YOUR INSTRUCTIONS » What is needed is the number of lines below that contain the string "symm", with no other text.

DATA FOR THIS EXERCISE »
-- ==== Sys2Proof/Machine/Ops.lean ====
section
/-! DEFINITION. The named operations over the state: registers, responses, fault entry, reset (the only way out of the
halted state), accepting a command, idling. -/

namespace Sys2Proof.Machine

/-! ### Value registers (10_state.md R26 to R29) -/

/-- The content of a register. -/
def RegFile.read (v : RegFile) : Reg → RegContent
  | .v0 => v.v0
  | .v1 => v.v1
  | .v2 => v.v2
  | .v3 => v.v3

/-- A register replaced whole: validity, shape and tuple together (10_state.md R29). -/
def RegFile.write (v : RegFile) (r : Reg) (x : Value) : RegFile :=
  match r with
  | .v0 => { v with v0 := .valid x }
  | .v1 => { v with v1 := .valid x }
  | .v2 => { v with v2 := .valid x }
  | .v3 => { v with v3 := .valid x }

/-- `v[rd] <- x`. -/
def State.write (s : State) (rd : Reg) (x : Value) : State := { s with v := s.v.write rd x }

/-! ### The fault status register as a number (10_state.md R30) -/

/-- The code of a cause (60_exceptions.md R130). -/
def Cause.code : Cause → BitVec 3
  | .none => 0
  | .invalidIndex => 1
  | .illegalCommand => 2
  | .unwrittenRegister => 3

/-- The 20 bits of FSR: CMD in 19:4, CAUSE in 3:1, F in 0 (10_state.md R30). -/
def Fsr.bits (r : Fsr) : BitVec 20 := r.cmd ++ r.cause.code ++ BitVec.ofBool r.f

/-! ### Responses (30_encoding.md R59, R60) -/

/-- The code of a status (30_encoding.md R60). -/
def Status.code : Status → StatusCode
  | .ok => 0
  | .invalidIndex => 1
  | .illegalCommand => 2
  | .unwrittenRegister => 3
  | .halted => 4

/-- `respond(st, d)`: the command in flight ends with its one response (00_scope.md R12, 70_reset_and_hazards.md R161). -/
def respond (st : Status) (d : Bus) (s : State) : State :=
  { s with inflight := none, rsp := some ⟨st, d⟩, responses := s.responses ++ [⟨st, d⟩] }

/-! ### Taking a fault (60_exceptions.md R135, R137, R138) -/

/-- The three faults a command can raise (60_exceptions.md R130). -/
inductive FaultKind where
  | invalidIndex
  | illegalCommand
  | unwrittenRegister
  deriving DecidableEq, Repr

/-- What a fault leaves in `FSR.CAUSE`. -/
def FaultKind.cause : FaultKind → Cause
  | .invalidIndex => .invalidIndex
  | .illegalCommand => .illegalCommand
  | .unwrittenRegister => .unwrittenRegister

/-- The status of the faulting command's response. -/
def FaultKind.status : FaultKind → Status
  | .invalidIndex => .invalidIndex
  | .illegalCommand => .illegalCommand
  | .unwrittenRegister => .unwrittenRegister

/-- Fault entry, for a fault `k` raised by the command word `w` (60_exceptions.md R137): FSR records it, the response is
its status with data 0, no value register is written. -/
def raise (k : FaultKind) (w : CmdWord) (s : State) : State :=
  respond k.status 0 { s with fsr := ⟨true, k.cause, w⟩ }

/-- The first check of every command (60_exceptions.md R136, R139): a halted unit answers HALTED with data 0 and does
nothing else. -/
def unlessHalted (s : State) (body : Result) : Result :=
  if s.fsr.f then .next (respond .halted 0 s) else body

/-- A command word that is not one of the nine commands (60_exceptions.md R132). -/
def illegal (w : CmdWord) (s : State) : Result := unlessHalted s (.next (raise .illegalCommand w s))

/-! ### Reset (10_state.md R36, 70_reset_and_hazards.md R155, R157): the only return from a fault (60_exceptions.md R142) -/

/-- The unit at its reset values, whatever it was; a command in flight is abandoned without a response. What the host has
still to present, the responses it has seen and the counter of the free values are not the unit's. -/
def resetUnit (s : State) : State :=
  { s with v := RegFile.reset, fsr := Fsr.reset, inflight := none, rsp := none }

/-! ### Between commands (70_reset_and_hazards.md R159 to R161) -/

/-- The counter of the free values advances at every step and every clock edge (log entry 3). -/
def tick (s : State) : State := { s with fresh := s.fresh + 1 }

/-- The unit idles: a response shown before is no longer shown, all other state is kept (60_exceptions.md R148,
70_reset_and_hazards.md R161). -/
def idle (s : State) : State := { s with rsp := none }

/-- The unit takes a command: it is busy with it until its response (70_reset_and_hazards.md R159, R160). -/
def accept (c : Command) (s : State) : State :=
  { s with inflight := some ⟨c, Config.extraLatency s c⟩, rsp := none }

end Sys2Proof.Machine
end

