/-- 30_encoding.md R72, R73, R74: MOV copies shape and tuple and faults on an invalid source, DEC subtracts one and takes
zero to all ones, ZERO and ONES load their constants. -/
def Obligations.PseudoInstructionsExpand : Prop :=
  (∀ (rd rs : Reg) (s : State) (x : Value), Safe s → s.v.read rs = .valid x →
    ∃ t, exec (pseudoMov rd rs) s = .next t ∧ t.v.read rd = .valid x) ∧
  (∀ (rd rs : Reg) (s : State), Safe s → s.v.read rs = .invalid →
    ∃ t, exec (pseudoMov rd rs) s = .next t ∧ Answered .unwrittenRegister 0 s t) ∧
  (∀ (rd rs : Reg) (s : State) (x : Value), Safe s → s.v.read rs = .valid x →
    ∃ t y, exec (pseudoDec rd rs) s = .next t ∧ t.v.read rd = .valid y ∧
      (y.toInteger : Int) = (x.toInteger - 1) % 2 ^ bitWidth x.shape ∧ (x = zeroOf x.shape → y = onesOf x.shape)) ∧
  (∀ (rd : Reg) (sh : Shape) (s : State), Safe s →
    (∃ t, exec (pseudoZero rd sh) s = .next t ∧ t.v.read rd = .valid (zeroOf sh)) ∧
    (∃ t, exec (pseudoOnes rd sh) s = .next t ∧ t.v.read rd = .valid (onesOf sh)))

/-! ### Faults -/

/-- 60_exceptions.md R132, R137: a word that matches no row of the opcode table takes the fault IllegalCommand. -/
def Obligations.UnmatchedWordTakesIllegalCommand : Prop :=
  ∀ (c : Command) (s : State), Safe s → (∀ r ∈ opcodeTable, c.cmd &&& r.mask ≠ r.pattern) →
    ∃ t, execute c s = .next t ∧ t.v = s.v ∧ t.fsr = ⟨true, .illegalCommand, c.cmd⟩ ∧
      Answered .illegalCommand 0 s t

/-- 60_exceptions.md R133, R137: a command that reads an invalid source register takes the fault UnwrittenRegister; the
destination register is not written. -/
def Obligations.InvalidSourceTakesUnwrittenRegister : Prop :=
  ∀ (i : Instr) (rs : Reg) (s : State), Safe s → sourceOf i = some rs → s.v.read rs = .invalid →
    ∃ t, exec i s = .next t ∧ t.v = s.v ∧ t.fsr = ⟨true, .unwrittenRegister, encodeWord i⟩ ∧
      Answered .unwrittenRegister 0 s t

/-- 60_exceptions.md R131, R137, 42_wordview.md R123: an index at or above numWords takes the fault InvalidIndex, at either
granularity; no bit of the index is ignored. -/
def Obligations.IndexOutsideTakesInvalidIndex : Prop :=
  (∀ (rs : Reg) (idx : Idx) (s : State) (x : Value), Safe s → s.v.read rs = .valid x →
    numWords x.shape .g32 ≤ idx.toNat →
    ∃ t, exec (.getw32 rs idx) s = .next t ∧ t.v = s.v ∧
      t.fsr = ⟨true, .invalidIndex, encodeWord (.getw32 rs idx)⟩ ∧ Answered .invalidIndex 0 s t) ∧
  (∀ (rs : Reg) (idx : Idx) (s : State) (x : Value), Safe s → s.v.read rs = .valid x →
    numWords x.shape .g64 ≤ idx.toNat →
    ∃ t, exec (.getw64 rs idx) s = .next t ∧ t.v = s.v ∧
      t.fsr = ⟨true, .invalidIndex, encodeWord (.getw64 rs idx)⟩ ∧ Answered .invalidIndex 0 s t)

/-- 60_exceptions.md R139: a halted unit answers HALTED with data 0 to every command, legal or not, and no value register
and no field of FSR changes. -/
def Obligations.HaltedUnitOnlyAnswersHalted : Prop :=
  (∀ (c : Command) (s : State), ¬ Safe s →
    ∃ t, execute c s = .next t ∧ t.v = s.v ∧ t.fsr = s.fsr ∧ Answered .halted 0 s t) ∧
  (∀ (i : Instr) (s : State), ¬ Safe s →
    ∃ t, exec i s = .next t ∧ t.v = s.v ∧ t.fsr = s.fsr ∧ Answered .halted 0 s t)

/-- 60_exceptions.md R136: every command gets a response, and its status is that of the first check that fails, in the
order halted, illegal, unwritten, index, read off the command word and the state before. -/
def Obligations.ChecksInPriorityOrder : Prop :=
  ∀ (c : Command) (s : State), ∃ t r, execute c s = .next t ∧ t.rsp = some r ∧ t.responses = s.responses ++ [r] ∧
    r.status = expectedStatus c.cmd s

/-- 60_exceptions.md R138: a response that is not OK carries data 0 and leaves every value register as it was. -/
def Obligations.FaultsArePrecise : Prop :=
  ∀ (c : Command) (s t : State) (r : Response), execute c s = .next t → t.rsp = some r → r.status ≠ .ok →
    t.v = s.v ∧ r.data = 0

/-- The 20 bits of FSR (10_state.md R30), and the fault pins that show them (R31). -/
def Obligations.FsrLayoutAndFaultPins : Prop :=
  (∀ r : Fsr, r.bits.toNat = r.cmd.toNat * 16 + r.cause.code.toNat * 2 + r.f.toNat) ∧
  (∀ (rst : Bool) (s : State), (pins rst s).fltValid = s.fsr.bits.getLsbD 0 ∧
    (pins rst s).fltCause = s.fsr.bits.extractLsb' 1 3 ∧ (pins rst s).fltCmd = s.fsr.bits.extractLsb' 4 16)
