/-- A command keeps the register file or writes one register of it. -/
theorem execute_v {c : Command} {s t : State} (h : execute c s = .next t) :
    t.v = s.v ∨ ∃ rd x, t.v = s.v.write rd x := by
  obtain ⟨i, -, hx⟩ | ⟨r, -, hx⟩ := execute_cases c s
  · obtain hv | ⟨rd, x, -, hv⟩ := exec_v (hx ▸ h)
    · exact .inl hv
    · exact .inr ⟨rd, x, hv⟩
  · obtain rfl | rfl := illegal_next_cases (hx ▸ h)
    · exact .inl rfl
    · exact .inl rfl

theorem persists_execute {c : Command} {s t : State} (h : execute c s = .next t) : Persists s t := by
  constructor
  · intro hf
    cases (execute_halted c hf).symm.trans h
    rfl
  · intro r hr
    obtain hv | ⟨rd, x, hv⟩ := execute_v h
    · rwa [hv]
    · rw [hv]
      exact read_write_ne_invalid rd x hr

theorem persists_advance {p : InFlight} {s t : State} (h : advance p s = .next t) : Persists s t := by
  obtain ⟨c, _ | n⟩ := p
  · exact persists_execute h
  · cases h
    exact persists_of_eq rfl rfl

/-! ### The reset state -/

theorem fsr_bits_reset : Fsr.reset.bits = 0 := by decide

theorem unitReset_resetUnit (s : State) : UnitReset (resetUnit s) := ⟨read_reset, fsr_bits_reset, rfl, rfl⟩

theorem unitReset_reset : UnitReset State.reset := ⟨read_reset, fsr_bits_reset, rfl, rfl⟩

/-- Settles O46: an edge without reset advances the command in flight, or accepts one, or idles. -/
theorem onlyResetClearsFsrAndInvalidates : Obligations.OnlyResetClearsFsrAndInvalidates := by
  refine ⟨fun i s hr => ⟨_, edge_of_rst hr, unitReset_resetUnit _⟩, fun i s t hr h => ?_⟩
  rcases hi : s.inflight with _ | p
  · rcases hv : i.cmdValid with _ | _
    · cases (edge_of_no_command hr hi hv).symm.trans h
      exact persists_of_eq rfl rfl
    · cases (edge_of_command hr hi hv).symm.trans h
      exact persists_of_eq rfl rfl
  · rw [edge_of_inflight hr hi] at h
    exact persists_advance (s := tick s) h

/-- Settles O54: such a step finishes the command in flight, or carries out a presented one, or idles. -/
theorem stepsWithoutResetKeepFsrAndValidity : Obligations.StepsWithoutResetKeepFsrAndValidity := by
  intro s t hno h
  rcases hi : s.inflight with _ | p
  · rcases hh : s.host with _ | ⟨_ | _, es⟩
    · cases (step_of_no_event hi hh).symm.trans h
      exact persists_of_eq rfl rfl
    · rw [step_of_command hi hh] at h
      exact persists_execute (s := accept _ { tick s with host := es }) h
    · simp [hi, hh] at hno
  · rw [step_of_inflight hi] at h
    exact persists_execute (s := tick s) h

/-- Settles O1: the edge idles, and idling changes none of the fields in question. -/
theorem resetIsInvalidRegistersAndIdle : Obligations.ResetIsInvalidRegistersAndIdle := by
  refine ⟨unitReset_reset, rfl, fun cmd int => ⟨_, edge_of_no_command rfl rfl rfl, ?_, rfl, rfl⟩⟩
  exact unitReset_reset

/-- Settles O53: the event is carried through as `resetUnit`, which leaves the model's own fields alone. -/
theorem resetEventIsOneStep : Obligations.ResetEventIsOneStep := by
  intro s es hi hh
  exact ⟨_, step_of_event hi hh, unitReset_resetUnit _, rfl, rfl, rfl, rfl⟩

/-- Settles O47: every register is invalid, so a source register faults, and without one there is nothing to check. -/
theorem firstCommandAfterReset : Obligations.FirstCommandAfterReset := by
  intro i
  have hinvalid (r : Reg) : State.reset.v.read r = .invalid := read_reset r
  rcases hsrc : sourceOf i with _ | rs
  · have hidx (rs : Reg) (g : Granularity) (idx : Idx) (x : Value) (_ : viewOf i = some (rs, g, idx))
        (hx : State.reset.v.read rs = .valid x) : idx.toNat < numWords x.shape g := by simp [hinvalid] at hx
    obtain ⟨t, d, hexec, hrsp, -⟩ := exec_of_checks_pass (s := State.reset) rfl (by simp [hsrc]) hidx
    exact ⟨t, d, hexec, hrsp⟩
  · exact ⟨_, 0, exec_of_source_invalid rfl hsrc (hinvalid rs), rfl⟩

end Sys2Proof.Machine
end

section
/-! The command port (70_reset_and_hazards.md R157, R159 to R161): a busy unit, a shown response, and a command in flight
over any number of waiting edges. -/
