-- ==== Sys2Proof/Machine/Ops.lean ====
section
/-! DEFINITION. The named operations over memory, pixels, registers and the bus; taking an error (the engine's counterpart
of an exception, `60_exceptions.md` R175) and what the host does to return from it (R177); launch and completion. -/

namespace Sys2Proof.Machine

/-! ### Memory (`20_memory.md` R60-R62) -/

/-- The byte at an address. -/
def Memory.read : Memory → Nat → Byte
  | [], _ => Config.unlistedByte
  | (c, x) :: t, a => if a = c then x else Memory.read t a

/-- Memory with another byte at an address, kept in the canonical form. -/
def Memory.write : Memory → Nat → Byte → Memory
  | [], a, b => if b = Config.unlistedByte then [] else [(a, b)]
  | (c, x) :: t, a, b =>
    if a < c then (if b = Config.unlistedByte then (c, x) :: t else (a, b) :: (c, x) :: t)
    else if a = c then (if b = Config.unlistedByte then t else (a, b) :: t)
    else (c, x) :: Memory.write t a b

/-- The canonical form: addresses strictly rising, inside the 2^32 bytes of the space (R60), and no entry equal to what
an unlisted address reads as. -/
def Memory.wf : Memory → Bool
  | [] => true
  | (c, x) :: t => decide (c < 2 ^ 32) && decide (x ≠ Config.unlistedByte) && t.all (fun e => decide (c < e.1)) && Memory.wf t

/-- `MemRead(addr, 4)` (R61): one 32-bit little-endian word. -/
def Memory.readWord (m : Memory) (a : Nat) : Word :=
  m.read (a + 3) ++ m.read (a + 2) ++ m.read (a + 1) ++ m.read a

/-- `MemWrite(addr, 4, v)` (R61): byte[addr + k] <- v[8k+7 : 8k] for k = 0..3. -/
def Memory.writeWord (m : Memory) (a : Nat) (v : Word) : Memory :=
  (((m.write a (v.extractLsb' 0 8)).write (a + 1) (v.extractLsb' 8 8)).write (a + 2) (v.extractLsb' 16 8)).write (a + 3)
    (v.extractLsb' 24 8)

/-- Several words written, one after the other. -/
def Memory.writeAll (m : Memory) (ws : List (Nat × Word)) : Memory :=
  ws.foldl (fun acc e => acc.writeWord e.1 e.2) m

/-! ### Pixels (R62, R67, R68) -/

/-- The pixel a word holds: `{a, r, g, b}` from the most significant byte down (R62). -/
def pixelOf (w : Word) : Pixel :=
  ⟨w.extractLsb' 24 8, w.extractLsb' 16 8, w.extractLsb' 8 8, w.extractLsb' 0 8⟩

/-- The word that stores a pixel (R62). -/
def wordOf (p : Pixel) : Word := p.a ++ p.r ++ p.g ++ p.b

/-- The pixel `PixRead(d, x, y)` returns when its access completes OK (R67). -/
def pixRead (m : Memory) (d : Desc) (x y : Nat) : Pixel := pixelOf (m.readWord (addr d x y))

/-- The word access that `PixWrite(d, x, y, p)` makes (R68): its address and its word. -/
def pixWrite (d : Desc) (x y : Nat) (p : Pixel) : Nat × Word := (addr d x y, wordOf p)

/-! ### The memory port (R20, R80, `70_reset_and_hazards.md` R205) -/

/-- How a map of regions answers: by the first region that holds the address, and OK where none does. -/
def regionAnswer : List BusRegion → Nat → Access → BusAnswer
  | [], _, _ => .ok
  | g :: t, a, k =>
    if g.lo ≤ a ∧ a < g.hi then (match k with | .read => g.read | .write => g.write) else regionAnswer t a k

/-- How the memory port answers a word access; a word that does not lie inside the 2^32 bytes of the space (R60) gets
ERR. Validation keeps every access inside the space (R188). -/
def State.busAnswer (st : State) (a : Nat) (k : Access) : BusAnswer :=
  if a + 4 ≤ 2 ^ 32 then regionAnswer st.bus a k else .err

/-- `bus_ok` (R9): the access completes without a bus error. -/
abbrev State.BusOk (st : State) (a : Nat) (k : Access) : Prop := st.busAnswer a k = .ok

/-! ### The register map (R25, R26) -/

/-- The register at a byte offset of the window; `none` for the unmapped offsets 0x070-0x0FF. The offset is taken to be
a multiple of 4 (R25). -/
def regAt (off : BitVec 8) : Option RegName :=
  let field : DescField :=
    match off.toNat / 4 % 4 with
    | 0 => .base
    | 1 => .width
    | 2 => .height
    | _ => .stride
  match off.toNat / 16 with
  | 0 => match off.toNat / 4 with
    | 0 => some .id
    | 1 => some .ctrl
    | 2 => some .cmd
    | _ => some .status
  | 1 => match off.toNat / 4 % 4 with
    | 0 => some .irqStatus
    | 1 => some .irqEnable
    | 2 => some .fillCount
    | _ => some .blackCount
  | 2 => some (.desc .s field)
  | 3 => some (.desc (.q 0) field)
  | 4 => some (.desc (.q 1) field)
  | 5 => some (.desc (.q 2) field)
  | 6 => some (.desc (.q 3) field)
  | _ => none

/-- The host address of a register: offset 0 is at `REG_BASE` (R20). Host addresses have no width (DESIGN CHOICE, log 14),
so the sum does not wrap. -/
def hostAddress (off : BitVec 8) : Nat := Config.regBase + off.toNat

/-- One register of a descriptor, as the host reads it; reserved bits read 0 (R25). -/
def Desc.get (d : Desc) : DescField → Word
  | .base => d.base
  | .width => d.width.zeroExtend 32
  | .height => d.height.zeroExtend 32
  | .stride => d.stride

/-- One register of a descriptor written; writes to reserved bits are ignored (R25). -/
def Desc.set (d : Desc) (f : DescField) (v : Word) : Desc :=
  match f with
  | .base => { d with base := v }
  | .width => { d with width := v.extractLsb' 0 16 }
  | .height => { d with height := v.extractLsb' 0 16 }
  | .stride => { d with stride := v }

/-- A descriptor by name (R34). -/
def Regs.desc (r : Regs) : DescName → Desc
  | .s => r.s
  | .q i => r.q i

/-- The registers with another descriptor under a name. -/
def Regs.setDesc (r : Regs) (n : DescName) (d : Desc) : Regs :=
  match n with
  | .s => { r with s := d }
  | .q i => r.setQ i d

/-- The word a register reads (R26-R36). -/
def State.readReg (st : State) : RegName → Word
  | .id => Config.idValue
  | .ctrl => 0
  | .cmd => st.regs.cmd
  | .status => statusWord st.phase.busy st.regs.err
  | .irqStatus => st.regs.irqStatus.zeroExtend 32
  | .irqEnable => st.regs.irqEnable.zeroExtend 32
  | .fillCount => st.regs.fillCount
  | .blackCount => st.regs.blackCount
  | .desc n f => (st.regs.desc n).get f

/-! ### The lifecycle: launch, error, completion -/

/-- Launch (R172): CMD takes the word, BUSY becomes 1, ERR and both counters 0, the phase PENDING(w). -/
def State.launch (st : State) (w : Word) : State :=
  ((st.setRegs { st.regs with cmd := w, err := .ok, fillCount := 0, blackCount := 0 }).setPhase (.pending w)).setWork .empty

/-- Taking an error (R175): in one step BUSY becomes 0, ERR the code, IRQ_STATUS.ERROR 1 and the phase IDLE; "No other
register changes in this step", "No state is saved anywhere else". -/
def State.endWithError (st : State) (e : ErrCode) : State :=
  ((st.setRegs { st.regs.raise irqError with err := e }).setPhase .idle).setWork .empty

/-- Completion (R174): BUSY becomes 0, ERR 0, IRQ_STATUS.DONE 1 and the phase IDLE. -/
def State.complete (st : State) : State :=
  ((st.setRegs { st.regs.raise irqDone with err := .ok }).setPhase .idle).setWork .empty

/-- The counters written at the completion of RECON.INPAINT (`42_inpaint.md` R148). -/
def State.setCounts (st : State) (filled blacked : Word) : State :=
  st.setRegs { st.regs with fillCount := filled, blackCount := blacked }

/-- What a host does after an error or a completion (R177): it clears event bits by writing 1s, and nothing else needs
restoring. -/
def State.acknowledge (st : State) (v : Word) : State := st.setRegs (st.regs.clearIrq v)

/-- An ignored write while busy sets IRQ_STATUS.WBUSY (R37). -/
def State.ignoreWhileBusy (st : State) : State := st.setRegs (st.regs.raise irqWBusy)

end Sys2Proof.Machine
end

PROBLEM SOLUTION » 4